• [Task instructions]:
Restate the opening lines of the material below word for word, stopping after the line that contains "def State.submitOp (st".

• [Material shown]:
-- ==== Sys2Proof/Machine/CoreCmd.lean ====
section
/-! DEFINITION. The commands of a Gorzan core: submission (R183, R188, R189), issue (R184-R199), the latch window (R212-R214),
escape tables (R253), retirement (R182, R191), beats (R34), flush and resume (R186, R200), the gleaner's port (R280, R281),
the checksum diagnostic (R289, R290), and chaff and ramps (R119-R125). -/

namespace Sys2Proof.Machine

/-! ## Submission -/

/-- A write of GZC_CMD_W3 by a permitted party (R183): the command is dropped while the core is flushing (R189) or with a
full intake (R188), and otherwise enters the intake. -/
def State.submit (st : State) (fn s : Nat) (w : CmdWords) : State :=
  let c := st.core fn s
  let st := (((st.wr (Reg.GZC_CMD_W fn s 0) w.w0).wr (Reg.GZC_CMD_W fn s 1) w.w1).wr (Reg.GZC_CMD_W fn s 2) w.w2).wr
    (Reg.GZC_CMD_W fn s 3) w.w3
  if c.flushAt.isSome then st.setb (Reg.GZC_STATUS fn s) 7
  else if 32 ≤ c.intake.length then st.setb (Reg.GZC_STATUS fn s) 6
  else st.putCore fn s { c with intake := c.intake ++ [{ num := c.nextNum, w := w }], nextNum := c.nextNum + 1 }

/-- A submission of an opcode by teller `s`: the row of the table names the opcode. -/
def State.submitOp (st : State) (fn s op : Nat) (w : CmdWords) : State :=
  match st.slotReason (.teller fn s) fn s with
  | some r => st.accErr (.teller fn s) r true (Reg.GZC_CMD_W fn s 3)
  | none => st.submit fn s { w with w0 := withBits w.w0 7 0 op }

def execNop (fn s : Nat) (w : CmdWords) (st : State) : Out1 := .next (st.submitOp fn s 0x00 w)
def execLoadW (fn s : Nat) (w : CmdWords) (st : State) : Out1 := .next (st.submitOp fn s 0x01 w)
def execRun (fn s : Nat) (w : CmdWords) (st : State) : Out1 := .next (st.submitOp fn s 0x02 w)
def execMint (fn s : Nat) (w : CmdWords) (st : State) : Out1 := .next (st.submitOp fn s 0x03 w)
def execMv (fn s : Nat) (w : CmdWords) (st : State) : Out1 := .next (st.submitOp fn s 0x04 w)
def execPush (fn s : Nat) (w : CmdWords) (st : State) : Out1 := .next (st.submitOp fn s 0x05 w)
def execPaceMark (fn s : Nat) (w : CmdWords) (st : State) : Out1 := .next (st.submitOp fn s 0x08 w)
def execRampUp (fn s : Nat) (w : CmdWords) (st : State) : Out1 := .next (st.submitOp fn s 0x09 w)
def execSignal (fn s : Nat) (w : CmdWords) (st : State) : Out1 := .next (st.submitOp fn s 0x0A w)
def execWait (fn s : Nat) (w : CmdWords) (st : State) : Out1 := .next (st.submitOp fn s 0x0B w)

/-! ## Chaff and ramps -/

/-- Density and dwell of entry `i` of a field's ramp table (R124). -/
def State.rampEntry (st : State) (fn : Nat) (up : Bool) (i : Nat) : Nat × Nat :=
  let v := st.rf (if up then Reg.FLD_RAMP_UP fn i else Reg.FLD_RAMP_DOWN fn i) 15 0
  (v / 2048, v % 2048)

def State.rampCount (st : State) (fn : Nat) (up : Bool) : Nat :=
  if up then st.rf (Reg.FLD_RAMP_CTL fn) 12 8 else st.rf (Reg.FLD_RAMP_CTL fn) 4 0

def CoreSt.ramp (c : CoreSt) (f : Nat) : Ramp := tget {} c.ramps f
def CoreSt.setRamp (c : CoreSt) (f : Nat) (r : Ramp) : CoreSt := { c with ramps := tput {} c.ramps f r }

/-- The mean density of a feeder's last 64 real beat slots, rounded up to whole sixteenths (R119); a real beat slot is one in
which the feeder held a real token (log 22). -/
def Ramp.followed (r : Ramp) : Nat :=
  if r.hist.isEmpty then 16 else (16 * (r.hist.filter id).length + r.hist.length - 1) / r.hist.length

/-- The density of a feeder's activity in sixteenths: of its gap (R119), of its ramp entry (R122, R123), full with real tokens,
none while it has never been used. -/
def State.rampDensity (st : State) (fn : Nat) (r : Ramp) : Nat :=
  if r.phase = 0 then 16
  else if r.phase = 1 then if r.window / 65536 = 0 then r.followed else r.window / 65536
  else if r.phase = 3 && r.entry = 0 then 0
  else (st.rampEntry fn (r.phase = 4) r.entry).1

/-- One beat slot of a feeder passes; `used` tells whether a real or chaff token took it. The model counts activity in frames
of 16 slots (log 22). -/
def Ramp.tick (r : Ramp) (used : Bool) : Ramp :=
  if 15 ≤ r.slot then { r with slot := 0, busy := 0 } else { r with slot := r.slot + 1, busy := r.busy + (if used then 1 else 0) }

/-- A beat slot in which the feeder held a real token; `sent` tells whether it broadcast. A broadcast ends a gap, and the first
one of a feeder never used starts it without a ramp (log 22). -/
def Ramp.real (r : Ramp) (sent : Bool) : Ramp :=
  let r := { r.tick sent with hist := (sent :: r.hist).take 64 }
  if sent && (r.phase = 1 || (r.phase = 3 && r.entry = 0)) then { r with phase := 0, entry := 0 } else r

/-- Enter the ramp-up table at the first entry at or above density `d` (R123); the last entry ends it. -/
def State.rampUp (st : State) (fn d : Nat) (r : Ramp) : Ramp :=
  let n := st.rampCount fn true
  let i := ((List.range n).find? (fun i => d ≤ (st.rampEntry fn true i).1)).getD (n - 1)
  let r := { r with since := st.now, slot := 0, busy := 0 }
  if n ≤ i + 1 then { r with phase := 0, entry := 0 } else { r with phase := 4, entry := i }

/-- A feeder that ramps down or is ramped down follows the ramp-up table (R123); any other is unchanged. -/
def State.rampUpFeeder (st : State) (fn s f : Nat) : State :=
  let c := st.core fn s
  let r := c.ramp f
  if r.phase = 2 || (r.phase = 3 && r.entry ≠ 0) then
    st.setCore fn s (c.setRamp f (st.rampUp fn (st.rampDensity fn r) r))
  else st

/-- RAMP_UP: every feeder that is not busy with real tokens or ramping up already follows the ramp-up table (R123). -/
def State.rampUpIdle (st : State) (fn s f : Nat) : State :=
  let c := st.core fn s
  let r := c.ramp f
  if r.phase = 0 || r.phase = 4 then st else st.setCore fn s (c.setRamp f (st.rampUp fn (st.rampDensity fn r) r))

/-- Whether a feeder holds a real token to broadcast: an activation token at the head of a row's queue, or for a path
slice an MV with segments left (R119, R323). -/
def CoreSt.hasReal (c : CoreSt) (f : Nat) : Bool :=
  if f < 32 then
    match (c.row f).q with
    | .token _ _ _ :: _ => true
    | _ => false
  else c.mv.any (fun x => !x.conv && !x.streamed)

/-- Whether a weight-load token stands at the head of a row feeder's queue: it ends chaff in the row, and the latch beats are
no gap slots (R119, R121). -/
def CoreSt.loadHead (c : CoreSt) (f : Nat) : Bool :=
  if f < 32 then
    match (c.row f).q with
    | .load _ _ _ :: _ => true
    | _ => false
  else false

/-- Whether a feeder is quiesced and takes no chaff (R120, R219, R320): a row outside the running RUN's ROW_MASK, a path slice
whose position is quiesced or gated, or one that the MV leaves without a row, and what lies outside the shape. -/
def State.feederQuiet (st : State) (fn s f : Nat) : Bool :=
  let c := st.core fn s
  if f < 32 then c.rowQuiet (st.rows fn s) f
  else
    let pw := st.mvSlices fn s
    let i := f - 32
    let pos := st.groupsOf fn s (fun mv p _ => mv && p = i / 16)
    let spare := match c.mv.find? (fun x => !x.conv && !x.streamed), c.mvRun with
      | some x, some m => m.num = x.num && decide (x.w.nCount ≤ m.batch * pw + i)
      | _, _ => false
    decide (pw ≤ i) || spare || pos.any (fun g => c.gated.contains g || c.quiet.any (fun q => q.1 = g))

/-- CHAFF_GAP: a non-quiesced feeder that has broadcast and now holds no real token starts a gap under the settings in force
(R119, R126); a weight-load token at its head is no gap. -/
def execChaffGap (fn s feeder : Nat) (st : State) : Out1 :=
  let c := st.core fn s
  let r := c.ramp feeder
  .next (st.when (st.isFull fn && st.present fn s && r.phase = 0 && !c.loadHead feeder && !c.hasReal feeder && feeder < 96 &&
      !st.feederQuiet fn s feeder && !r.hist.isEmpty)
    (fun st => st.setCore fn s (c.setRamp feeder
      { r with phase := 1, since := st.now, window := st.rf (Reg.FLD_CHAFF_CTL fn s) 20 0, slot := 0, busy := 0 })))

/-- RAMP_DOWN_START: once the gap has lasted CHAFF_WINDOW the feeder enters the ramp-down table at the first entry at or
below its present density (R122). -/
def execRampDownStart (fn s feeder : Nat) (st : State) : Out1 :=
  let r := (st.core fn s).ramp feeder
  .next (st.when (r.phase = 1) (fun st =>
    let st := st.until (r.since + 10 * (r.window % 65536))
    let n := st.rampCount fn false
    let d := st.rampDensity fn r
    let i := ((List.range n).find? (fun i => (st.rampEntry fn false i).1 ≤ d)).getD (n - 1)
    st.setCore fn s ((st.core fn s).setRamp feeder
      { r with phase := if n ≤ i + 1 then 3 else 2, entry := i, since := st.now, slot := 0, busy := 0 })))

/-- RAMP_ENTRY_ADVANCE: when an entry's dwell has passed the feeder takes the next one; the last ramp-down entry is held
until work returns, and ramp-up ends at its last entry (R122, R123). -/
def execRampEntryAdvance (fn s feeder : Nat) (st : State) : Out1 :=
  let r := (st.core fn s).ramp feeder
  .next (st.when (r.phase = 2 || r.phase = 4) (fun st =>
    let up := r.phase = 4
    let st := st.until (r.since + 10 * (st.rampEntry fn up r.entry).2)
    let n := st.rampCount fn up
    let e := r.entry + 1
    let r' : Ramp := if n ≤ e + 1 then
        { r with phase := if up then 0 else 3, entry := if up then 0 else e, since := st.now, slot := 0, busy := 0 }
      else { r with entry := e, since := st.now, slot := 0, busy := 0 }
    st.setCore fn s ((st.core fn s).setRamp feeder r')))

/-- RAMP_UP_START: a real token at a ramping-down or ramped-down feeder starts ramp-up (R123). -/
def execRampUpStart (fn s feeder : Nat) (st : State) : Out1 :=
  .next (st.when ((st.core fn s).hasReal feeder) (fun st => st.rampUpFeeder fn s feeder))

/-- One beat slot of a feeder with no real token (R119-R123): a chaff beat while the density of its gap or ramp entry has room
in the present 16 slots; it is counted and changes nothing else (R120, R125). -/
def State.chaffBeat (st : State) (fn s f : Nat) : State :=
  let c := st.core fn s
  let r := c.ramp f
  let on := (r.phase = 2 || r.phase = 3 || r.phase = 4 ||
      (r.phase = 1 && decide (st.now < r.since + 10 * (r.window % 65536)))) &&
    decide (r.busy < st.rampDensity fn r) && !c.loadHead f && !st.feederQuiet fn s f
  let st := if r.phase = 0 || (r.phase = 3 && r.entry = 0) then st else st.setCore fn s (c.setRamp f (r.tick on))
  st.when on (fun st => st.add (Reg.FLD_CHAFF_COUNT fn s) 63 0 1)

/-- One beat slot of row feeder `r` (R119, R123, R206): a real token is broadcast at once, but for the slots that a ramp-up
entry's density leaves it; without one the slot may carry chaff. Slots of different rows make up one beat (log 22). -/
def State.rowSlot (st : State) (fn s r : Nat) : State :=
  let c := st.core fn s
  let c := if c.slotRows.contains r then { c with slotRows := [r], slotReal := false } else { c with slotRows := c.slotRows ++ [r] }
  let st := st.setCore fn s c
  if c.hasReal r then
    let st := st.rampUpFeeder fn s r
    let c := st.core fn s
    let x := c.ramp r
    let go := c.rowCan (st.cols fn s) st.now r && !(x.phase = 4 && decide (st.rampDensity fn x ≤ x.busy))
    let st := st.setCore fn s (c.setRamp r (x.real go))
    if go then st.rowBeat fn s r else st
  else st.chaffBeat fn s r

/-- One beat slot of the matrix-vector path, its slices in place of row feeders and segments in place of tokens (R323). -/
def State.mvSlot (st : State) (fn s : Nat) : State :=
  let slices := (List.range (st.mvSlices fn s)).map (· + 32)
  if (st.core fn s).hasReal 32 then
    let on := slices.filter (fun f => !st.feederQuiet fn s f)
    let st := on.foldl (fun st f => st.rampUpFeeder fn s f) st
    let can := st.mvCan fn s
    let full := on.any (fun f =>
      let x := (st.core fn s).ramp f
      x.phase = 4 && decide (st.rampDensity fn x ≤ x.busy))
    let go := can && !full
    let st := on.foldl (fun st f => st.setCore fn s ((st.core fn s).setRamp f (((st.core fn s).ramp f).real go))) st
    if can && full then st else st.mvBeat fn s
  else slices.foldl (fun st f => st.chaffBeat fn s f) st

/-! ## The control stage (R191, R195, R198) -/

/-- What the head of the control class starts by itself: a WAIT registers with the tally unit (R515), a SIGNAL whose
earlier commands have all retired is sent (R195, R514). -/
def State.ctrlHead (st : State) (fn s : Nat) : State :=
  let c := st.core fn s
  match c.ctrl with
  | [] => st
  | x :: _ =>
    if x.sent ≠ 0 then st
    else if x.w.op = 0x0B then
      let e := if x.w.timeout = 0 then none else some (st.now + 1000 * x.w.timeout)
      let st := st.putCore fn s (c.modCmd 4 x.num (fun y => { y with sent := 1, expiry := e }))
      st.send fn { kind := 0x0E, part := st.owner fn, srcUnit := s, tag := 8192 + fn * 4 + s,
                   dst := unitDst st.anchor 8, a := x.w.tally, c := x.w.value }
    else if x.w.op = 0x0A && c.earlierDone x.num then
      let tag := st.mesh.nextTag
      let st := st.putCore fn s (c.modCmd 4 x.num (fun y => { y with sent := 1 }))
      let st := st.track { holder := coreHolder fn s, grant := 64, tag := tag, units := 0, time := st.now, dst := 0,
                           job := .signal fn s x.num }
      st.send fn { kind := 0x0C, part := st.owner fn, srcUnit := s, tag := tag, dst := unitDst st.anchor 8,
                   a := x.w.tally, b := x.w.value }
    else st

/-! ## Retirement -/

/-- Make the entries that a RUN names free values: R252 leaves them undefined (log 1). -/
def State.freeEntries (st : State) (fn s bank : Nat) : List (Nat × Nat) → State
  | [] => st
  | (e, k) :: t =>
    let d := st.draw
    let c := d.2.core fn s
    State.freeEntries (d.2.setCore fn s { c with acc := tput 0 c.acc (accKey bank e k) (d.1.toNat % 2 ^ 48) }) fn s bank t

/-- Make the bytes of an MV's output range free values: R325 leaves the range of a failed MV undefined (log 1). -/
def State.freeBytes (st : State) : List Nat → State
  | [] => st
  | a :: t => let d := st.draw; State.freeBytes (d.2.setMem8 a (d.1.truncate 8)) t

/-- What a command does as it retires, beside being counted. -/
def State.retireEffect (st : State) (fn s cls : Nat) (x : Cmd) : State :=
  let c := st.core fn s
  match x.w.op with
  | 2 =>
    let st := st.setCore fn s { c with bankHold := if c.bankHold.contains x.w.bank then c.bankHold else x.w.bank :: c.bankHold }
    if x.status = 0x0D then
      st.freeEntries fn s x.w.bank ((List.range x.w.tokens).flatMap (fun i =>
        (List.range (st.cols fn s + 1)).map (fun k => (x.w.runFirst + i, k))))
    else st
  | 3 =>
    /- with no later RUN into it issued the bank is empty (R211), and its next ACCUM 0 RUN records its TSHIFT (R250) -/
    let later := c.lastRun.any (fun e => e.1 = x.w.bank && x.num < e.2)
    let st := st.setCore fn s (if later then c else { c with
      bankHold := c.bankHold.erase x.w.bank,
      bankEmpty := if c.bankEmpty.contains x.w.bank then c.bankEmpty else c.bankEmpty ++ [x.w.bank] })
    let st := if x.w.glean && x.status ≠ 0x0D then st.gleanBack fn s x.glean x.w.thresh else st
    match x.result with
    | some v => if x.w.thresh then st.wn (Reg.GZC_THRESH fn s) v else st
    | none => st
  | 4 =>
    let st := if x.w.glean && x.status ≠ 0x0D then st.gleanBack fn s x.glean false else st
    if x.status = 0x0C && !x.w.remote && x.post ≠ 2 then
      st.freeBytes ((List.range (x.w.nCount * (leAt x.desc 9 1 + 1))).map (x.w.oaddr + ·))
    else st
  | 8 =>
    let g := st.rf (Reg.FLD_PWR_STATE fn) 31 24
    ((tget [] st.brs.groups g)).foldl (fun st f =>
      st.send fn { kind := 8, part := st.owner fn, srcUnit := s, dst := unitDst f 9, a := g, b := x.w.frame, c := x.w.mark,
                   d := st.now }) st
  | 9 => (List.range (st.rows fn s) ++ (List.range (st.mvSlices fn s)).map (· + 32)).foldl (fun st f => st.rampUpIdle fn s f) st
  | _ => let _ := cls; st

• [Expected output]:
-- ==== Sys2Proof/Machine/CoreCmd.lean ====
section
/-! DEFINITION. The commands of a Gorzan core: submission (R183, R188, R189), issue (R184-R199), the latch window (R212-R214),
escape tables (R253), retirement (R182, R191), beats (R34), flush and resume (R186, R200), the gleaner's port (R280, R281),
the checksum diagnostic (R289, R290), and chaff and ramps (R119-R125). -/

namespace Sys2Proof.Machine

/-! ## Submission -/

/-- A write of GZC_CMD_W3 by a permitted party (R183): the command is dropped while the core is flushing (R189) or with a
full intake (R188), and otherwise enters the intake. -/
def State.submit (st : State) (fn s : Nat) (w : CmdWords) : State :=
  let c := st.core fn s
  let st := (((st.wr (Reg.GZC_CMD_W fn s 0) w.w0).wr (Reg.GZC_CMD_W fn s 1) w.w1).wr (Reg.GZC_CMD_W fn s 2) w.w2).wr
    (Reg.GZC_CMD_W fn s 3) w.w3
  if c.flushAt.isSome then st.setb (Reg.GZC_STATUS fn s) 7
  else if 32 ≤ c.intake.length then st.setb (Reg.GZC_STATUS fn s) 6
  else st.putCore fn s { c with intake := c.intake ++ [{ num := c.nextNum, w := w }], nextNum := c.nextNum + 1 }

/-- A submission of an opcode by teller `s`: the row of the table names the opcode. -/
def State.submitOp (st : State) (fn s op : Nat) (w : CmdWords) : State :=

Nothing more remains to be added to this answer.